Like the Persian, the Himalayan is a brachycephalic breed which predisposes it to health issues such as respiratory infections, epiphora, corneal abrasions, ulcers, and corneal sequestration. Himalayans are also susceptible to polycystic kidney disease, a hereditary condition that results in cysts growing in the kidney. Himalayans have a higher incidence of feline asthma.

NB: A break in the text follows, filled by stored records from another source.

-- ==== Sys2Proof/Proofs/Representation.lean ====
section
/-! The representation invariant along every command and every step (10_state.md R61; 20_memory.md R73; 60_exceptions.md R261): reserved bits,
the two memories, the slots. -/

namespace Sys2Proof.Machine

/-! Reserved bits. -/

/-- The reserved bits of a register are 0. -/
def State.Clear (s : State) (r : Reg) : Prop := ∀ j < r.size, (s.regBytes r).getD j 0x00 &&& ~~~r.mask j = 0x00

/-- The registers with reserved bits (R27 to R51). -/
def Reg.withReserved : List Reg := [.rflags, .cfg, .ccmcfg, .nid, .copc, .sego, .txseg, .rxseg, .rxsego, .lsav, .rseqzero, .rxackhdr]

theorem Reg.mask_of_not_reserved {r : Reg} (h : r ∉ Reg.withReserved) (j : Nat) : r.mask j = 0xFF := by
  cases r <;> simp_all [Reg.withReserved, Reg.mask]

theorem State.clear_of_not_reserved (s : State) {r : Reg} (h : r ∉ Reg.withReserved) : s.Clear r := fun j _ => by
  rw [Reg.mask_of_not_reserved h]
  exact BitVec.and_zero

theorem State.Clear.congr {s t : State} {r : Reg} (h : s.Clear r) (heq : t.regBytes r = s.regBytes r) : t.Clear r := by
  unfold State.Clear
  rw [heq]
  exact h

theorem State.clear_byte {s : State} {r : Reg} (x : Byte) (hsize : r.size = 1) (hbytes : s.regBytes r = beBytes 1 x) :
    s.Clear r ↔ x &&& ~~~r.mask 0 = 0x00 := by
  simp [State.Clear, hsize, hbytes, beBytes_one]

/-- A register of two bytes whose reserved bits stand in the first. -/
theorem State.clear_word {s : State} {r : Reg} (x : BitVec 16) (hsize : r.size = 2) (hbytes : s.regBytes r = beBytes 2 x)
    (hmask : r.mask 1 = 0xFF) (hx : x.extractLsb' 8 8 &&& ~~~r.mask 0 = 0x00) : s.Clear r := by
  intro j hj
  rw [hsize] at hj
  have hj' : j < (s.regBytes r).length := by rw [hbytes, beBytes_length]; exact hj
  rw [List.getD_eq_getElem _ _ hj']
  simp only [hbytes, beBytes_getElem]
  match j, hj with
  | 0, _ => exact hx
  | 1, _ =>
    rw [hmask]
    exact BitVec.and_zero

/-- SeqZero in a register of sixteen bits. -/
theorem seqZero_reserved (z : BitVec 13) : (z.setWidth 16).extractLsb' 8 8 &&& ~~~0x1F = 0x00#8 := by
  have hhigh : (z.setWidth 16).extractLsb' 8 8 = 0#3 ++ z.extractLsb' 8 5 := by
    apply BitVec.eq_of_toNat_eq
    rw [toNat_append_eq, BitVec.extractLsb'_toNat, BitVec.extractLsb'_toNat, BitVec.toNat_setWidth, Nat.shiftRight_eq_div_pow,
      BitVec.toNat_ofNat]
    omega
  have hclear : ∀ x : BitVec 5, (0#3 ++ x : Byte) &&& ~~~0x1F = 0x00 := by decide
  exact hhigh ▸ hclear _

/-- RXACKHDR's layout (R51). -/
theorem ackHeader_reserved (b : Bool) (z : BitVec 13) : (BitVec.ofBool b ++ 0#2 ++ z).extractLsb' 8 8 &&& ~~~0x9F = 0x00#8 := by
  have hhigh : (BitVec.ofBool b ++ 0#2 ++ z).extractLsb' 8 8 = BitVec.ofBool b ++ 0#2 ++ z.extractLsb' 8 5 := by
    apply BitVec.eq_of_toNat_eq
    rw [toNat_append_eq, BitVec.extractLsb'_toNat, BitVec.extractLsb'_toNat, Nat.shiftRight_eq_div_pow, toNat_append_eq, toNat_append_eq,
      BitVec.toNat_ofNat]
    omega
  have hclear : ∀ (b : Bool) (x : BitVec 5), (BitVec.ofBool b ++ 0#2 ++ x : Byte) &&& ~~~0x9F = 0x00 := by decide
  exact hhigh ▸ hclear b _

/-- Every reserved bit is 0. -/
def State.ReservedClear (s : State) : Prop := ∀ r : Reg, r.isBuffer = false → s.Clear r

/-- An update keeps the reserved bits 0 if it leaves them 0 in the registers it writes. -/
theorem State.ReservedClear.update {s t : State} {regs : List Reg} {lo n : Nat} (h : s.ReservedClear) (hframe : s.OuterFrame t regs lo n)
    (hregs : ∀ r ∈ regs.filter (· ∈ Reg.withReserved), t.Clear r) : t.ReservedClear := by
  intro r hb
  by_cases hres : r ∈ Reg.withReserved
  · by_cases hmem : r ∈ regs
    · exact hregs r (List.mem_filter.mpr ⟨hmem, decide_eq_true hres⟩)
    · have hstatus : r ≠ .status := fun heq => absurd (heq ▸ hres) (by decide)
      have hevents : r ≠ .events := fun heq => absurd (heq ▸ hres) (by decide)
      exact (h r hb).congr (hframe.regs r hmem hstatus hevents hb)
  · exact t.clear_of_not_reserved hres

/-- An update of registers without reserved bits. -/
theorem State.ReservedClear.update_plain {s t : State} {regs : List Reg} {lo n : Nat} (h : s.ReservedClear)
    (hframe : s.OuterFrame t regs lo n) (hregs : ∀ r ∈ regs, r ∉ Reg.withReserved) : t.ReservedClear :=
  h.update hframe fun r hr => absurd (of_decide_eq_true (List.mem_filter.mp hr).2) (hregs r (List.mem_filter.mp hr).1)

/-! RFLAGS holds three flags (R27). -/

/-- No bit of RFLAGS but the three flags is set. -/
def RxContext.FlagsClear (c : RxContext) : Prop := c.rflags &&& ~~~0x07 = 0x00

theorem State.clear_rflags (s : State) : s.Clear .rflags ↔ s.ctx.FlagsClear := State.clear_byte _ rfl rfl

theorem RxContext.FlagsClear.setFlag {c : RxContext} (h : c.FlagsClear) (f : RFlag) (b : Bool) : (c.setFlag f b).FlagsClear := by
  have hbit : ∀ x : Byte, x &&& ~~~0x07 = 0x00 → ∀ i < 3, ∀ b : Bool, setBit x i b &&& ~~~0x07 = 0x00 := by decide +kernel
  exact hbit c.rflags h f.bit (by cases f <;> decide) b

theorem RxContext.FlagsClear.start {c : RxContext} (h : c.FlagsClear) (t : Seq) (z : BitVec 13) : (c.start t z).FlagsClear :=
  (h.setFlag .ackSent false).setFlag .incRun true

theorem State.ReservedClear.flags {s : State} (h : s.ReservedClear) : s.ctx.FlagsClear := s.clear_rflags.mp (h .rflags rfl)

/-! The updates of registers with reserved bits, one after another. -/

theorem State.ReservedClear.begin {s : State} (h : s.ReservedClear) : s.begin.ReservedClear :=
  h.update_plain s.frame_begin.outer (by simp)

theorem State.ReservedClear.finish {s : State} (h : s.ReservedClear) (c : StatusCode) : (s.finish c).ReservedClear :=
  h.update_plain (s.frame_refl.finish c).outer (by simp)

theorem zero_append_reserved (h0 : BitVec 7) : (0#1 ++ h0 : Byte) &&& ~~~0x7F = 0x00 := by revert h0; decide

theorem State.ReservedClear.noteHeaderByte {s : State} (h : s.ReservedClear) (h0 : BitVec 7) (z : Bool) :
    (s.noteHeaderByte h0 z).ReservedClear := by
  refine h.update (s.frame_noteHeaderByte h0 z).outer fun r hr => ?_
  obtain rfl : r = .copc := by simpa [Reg.withReserved] using hr
  refine (State.clear_byte _ rfl rfl).mpr ?_
  rw [State.noteHeaderByte_par]
  split
  · exact zero_append_reserved h0
  · exact (State.clear_byte _ rfl rfl).mp (h .copc rfl)

theorem State.ReservedClear.setSegmentIndices {s : State} (h : s.ReservedClear) {x y : Byte} (hx : x &&& ~~~0x9F = 0x00)
    (hy : y &&& ~~~0x1F = 0x00) : (s.setParsed { s.parsed with rxseg := x, rxsego := y }).ReservedClear := by
  refine h.update (s.frame_setSegmentIndices x y).outer fun r hr => ?_
  have hr' : r = .rxseg ∨ r = .rxsego := by simpa [Reg.withReserved] using hr
  rcases hr' with rfl | rfl
  · exact (State.clear_byte _ rfl rfl).mpr hx
  · exact (State.clear_byte _ rfl rfl).mpr hy

theorem State.ReservedClear.noteSegment {s : State} (h : s.ReservedClear) (g : Segment) : (s.noteSegment g).ReservedClear := by
  have hn : ∀ n : BitVec 5, (1#1 ++ 0#2 ++ n : Byte) &&& ~~~0x9F = 0x00 := by decide
  have ho : ∀ o : BitVec 5, (0#3 ++ o : Byte) &&& ~~~0x1F = 0x00 := by decide
  exact (h.noteHeaderByte g.h0 g.szmic).setSegmentIndices (hn g.segN) (ho g.segO)

/-- An update of the context's flags that writes no other register with reserved bits. -/
theorem State.ReservedClear.update_flags {s t : State} {regs : List Reg} {lo n : Nat} (h : s.ReservedClear)
    (hframe : s.OuterFrame t regs lo n) (hregs : ∀ r ∈ regs, r ∈ Reg.withReserved → r = .rflags) (hflags : t.ctx.FlagsClear) :
    t.ReservedClear := by
  refine h.update hframe fun r hr => ?_
  obtain ⟨hmem, hres⟩ := List.mem_filter.mp hr
  obtain rfl := hregs r hmem (of_decide_eq_true hres)
  exact t.clear_rflags.mpr hflags

theorem RxContext.FlagsClear.newSeqAuth {s : State} (h : s.ctx.FlagsClear) (t : Seq) (z : BitVec 13) : (s.newSeqAuth t z).ctx.FlagsClear := by
  rw [State.newSeqAuth_ctx]
  split
  · exact (h.start t z).setFlag _ _
  split
  · exact (h.start t z).setFlag _ _
  · exact h.start t z

theorem State.ReservedClear.newSeqAuth {s : State} (h : s.ReservedClear) (t : Seq) (z : BitVec 13) : (s.newSeqAuth t z).ReservedClear := by
  refine h.update (s.frame_newSeqAuth t z).outer fun r hr => ?_
  have hr' : r = .lsav ∨ r = .rseqzero ∨ r = .rflags := by simpa [Reg.withReserved] using hr
  rcases hr' with rfl | rfl | rfl
  · have hbit : ∀ x : Byte, x &&& ~~~0x01 = 0x00 → setBit x 0 true &&& ~~~0x01 = 0x00 := by decide +kernel
    refine (State.clear_byte _ rfl rfl).mpr ?_
    rw [State.newSeqAuth_ctx_lsav]
    exact hbit _ ((State.clear_byte _ rfl rfl).mp (h .lsav rfl))
  · refine State.clear_word _ rfl rfl rfl ?_
    rw [State.newSeqAuth_ctx_rseqzero]
    exact seqZero_reserved z
  · exact (State.clear_rflags _).mpr (h.flags.newSeqAuth t z)

theorem State.ReservedClear.sameSeqAuth {s : State} (h : s.ReservedClear) : s.sameSeqAuth.ReservedClear := by
  refine h.update_flags s.frame_sameSeqAuth.outer (by decide) ?_
  rw [State.sameSeqAuth_ctx]
  split
  · exact h.flags.setFlag _ _
  · exact h.flags

theorem State.ReservedClear.joins {s j : State} {t : Seq} {g : Segment} (h : s.ReservedClear) (hj : s.Joins t g j) : j.ReservedClear := by
  cases hj with
  | new => exact (h.begin.noteSegment g).newSeqAuth t g.seqZero
  | same => exact (h.begin.noteSegment g).sameSeqAuth

theorem State.ReservedClear.withSegment {s : State} (h : s.ReservedClear) (g : Segment) : (s.withSegment g).ReservedClear :=
  h.update_plain (s.outerFrame_withSegment g) (by decide)

theorem State.ReservedClear.deliver {s : State} (h : s.ReservedClear) (t : Seq) (segN : BitVec 5) : (s.deliver t segN).ReservedClear := by
  refine h.update_flags (s.frame_deliver t segN).outer (by decide) ?_
  rw [State.deliver_ctx]
  unfold RxContext.FlagsClear
  dsimp only
  split
  · exact ((h.flags.setFlag .incRun false).setFlag .ackSent true).setFlag .ackRun false
  · exact h.flags.setFlag .incRun false

theorem State.ReservedClear.parseUnsegmented {s : State} (h : s.ReservedClear) : s.parseUnsegmented.ReservedClear := by
  have hput := (h.noteHeaderByte ((s.lbuf.getD 0 0).extractLsb' 0 7) false).update_plain
    (((State.frame_refl _).putUbuf (s.lbuf.drop 1)).trans (State.frame_setTseq _ s.par.nseq)).outer (by decide)
  exact ((hput.setSegmentIndices (x := 0) (y := 0) rfl rfl).update_plain (State.frame_raise _ .complete).outer (by simp)).finish .ok

/-- A command keeps the reserved bits 0. -/
theorem State.Ends.reservedClear {s t : State} {i : Instr} (h : s.Ends i t) (hs : s.ReservedClear) : t.ReservedClear := by
  by_cases hplain : ∀ r ∈ i.writes, r ∉ Reg.withReserved
  · obtain ⟨regs, lo, n, hframe, hsub⟩ := h.outerFrame
    exact hs.update_plain hframe fun r hr => hplain r (hsub hr)
  cases h with
  | ltFrame pdu txseg _ htx =>
    refine hs.update (((s.frame_begin.putLbuf pdu).setTxseg txseg).finish .ok).outer fun r hr => ?_
    obtain rfl : r = .txseg := by simpa [Reg.withReserved] using hr
    exact (State.clear_byte _ rfl rfl).mpr htx
  | unsegmented => exact hs.begin.parseUnsegmented
  | ignored g => exact (hs.begin.noteSegment g).finish _
  | pending _ hj => exact ((hs.joins hj).withSegment _).finish _
  | delivered _ hj _ => exact ((hs.joins hj).withSegment _).deliver _ _
  | failed c _ _ => exact hs.begin.finish c
  | incIgnored | ackIgnored => exact hs.begin.finish _
  | incExpired =>
    have habandon := hs.begin.update_flags (State.frame_abandonMessage _).outer (by decide) (hs.flags.setFlag .incRun false)
    split
    · exact (habandon.update_flags (State.frame_cancelAckTimer _).outer (by decide) (habandon.flags.setFlag .ackRun false)).finish .ok
    · exact habandon.finish .ok
  | ackExpired =>
    exact (hs.begin.update_flags (State.frame_sendDueAck _).outer (by decide)
      ((hs.flags.setFlag .ackRun false).setFlag .ackSent true)).finish .ok
  | rxReset =>
    have hcancel := hs.begin.update_plain (State.frame_cancelTimers _).outer (by simp)
    refine (hcancel.update (State.frame_cleared _).outer fun r hr => ?_).finish .ok
    have hr' : r = .rflags ∨ r = .rseqzero := by simpa [Reg.withReserved] using hr
    rcases hr' with rfl | rfl
    · exact (State.clear_rflags _).mpr (((hcancel.flags.setFlag .incRun false).setFlag .ackRun false).setFlag .ackSent false)
    · exact State.clear_word 0 rfl rfl rfl rfl
  | backMatch =>
    refine (State.ReservedClear.update_plain ?_ (State.frame_raiseIf _ _ _).outer (by simp)).finish .ok
    refine hs.update s.frame_matched.outer fun r hr => ?_
    obtain rfl : r = .rxackhdr := by simpa [Reg.withReserved] using hr
    refine State.clear_word _ rfl rfl rfl ?_
    exact ackHeader_reserved _ _
  | nonce _ hi | frameEnc hi | badPayload hi | frameRefused hi | frameOpened hi => exact absurd (by clear hplain; revert i; decide) hplain
  | _ => exact absurd (by decide) hplain

end Sys2Proof.Machine
end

In a review of over 5,000 cases of urate urolithiasis the Himalayan was under-represented, with an odds ratio of 0.37. A study of cats presented to the University of Missouri Veterinary Medical Teaching Hospital that underwent radiography found four Himalayans out of a population of 16 to have hip dysplasia, higher than the 6.6% average for all cats.

Himalayans are predisposed to dermatophytosis (ringworm).

The Himalayan is also predisposed to urticaria pigmentosa, a type of benign mast cell disorder.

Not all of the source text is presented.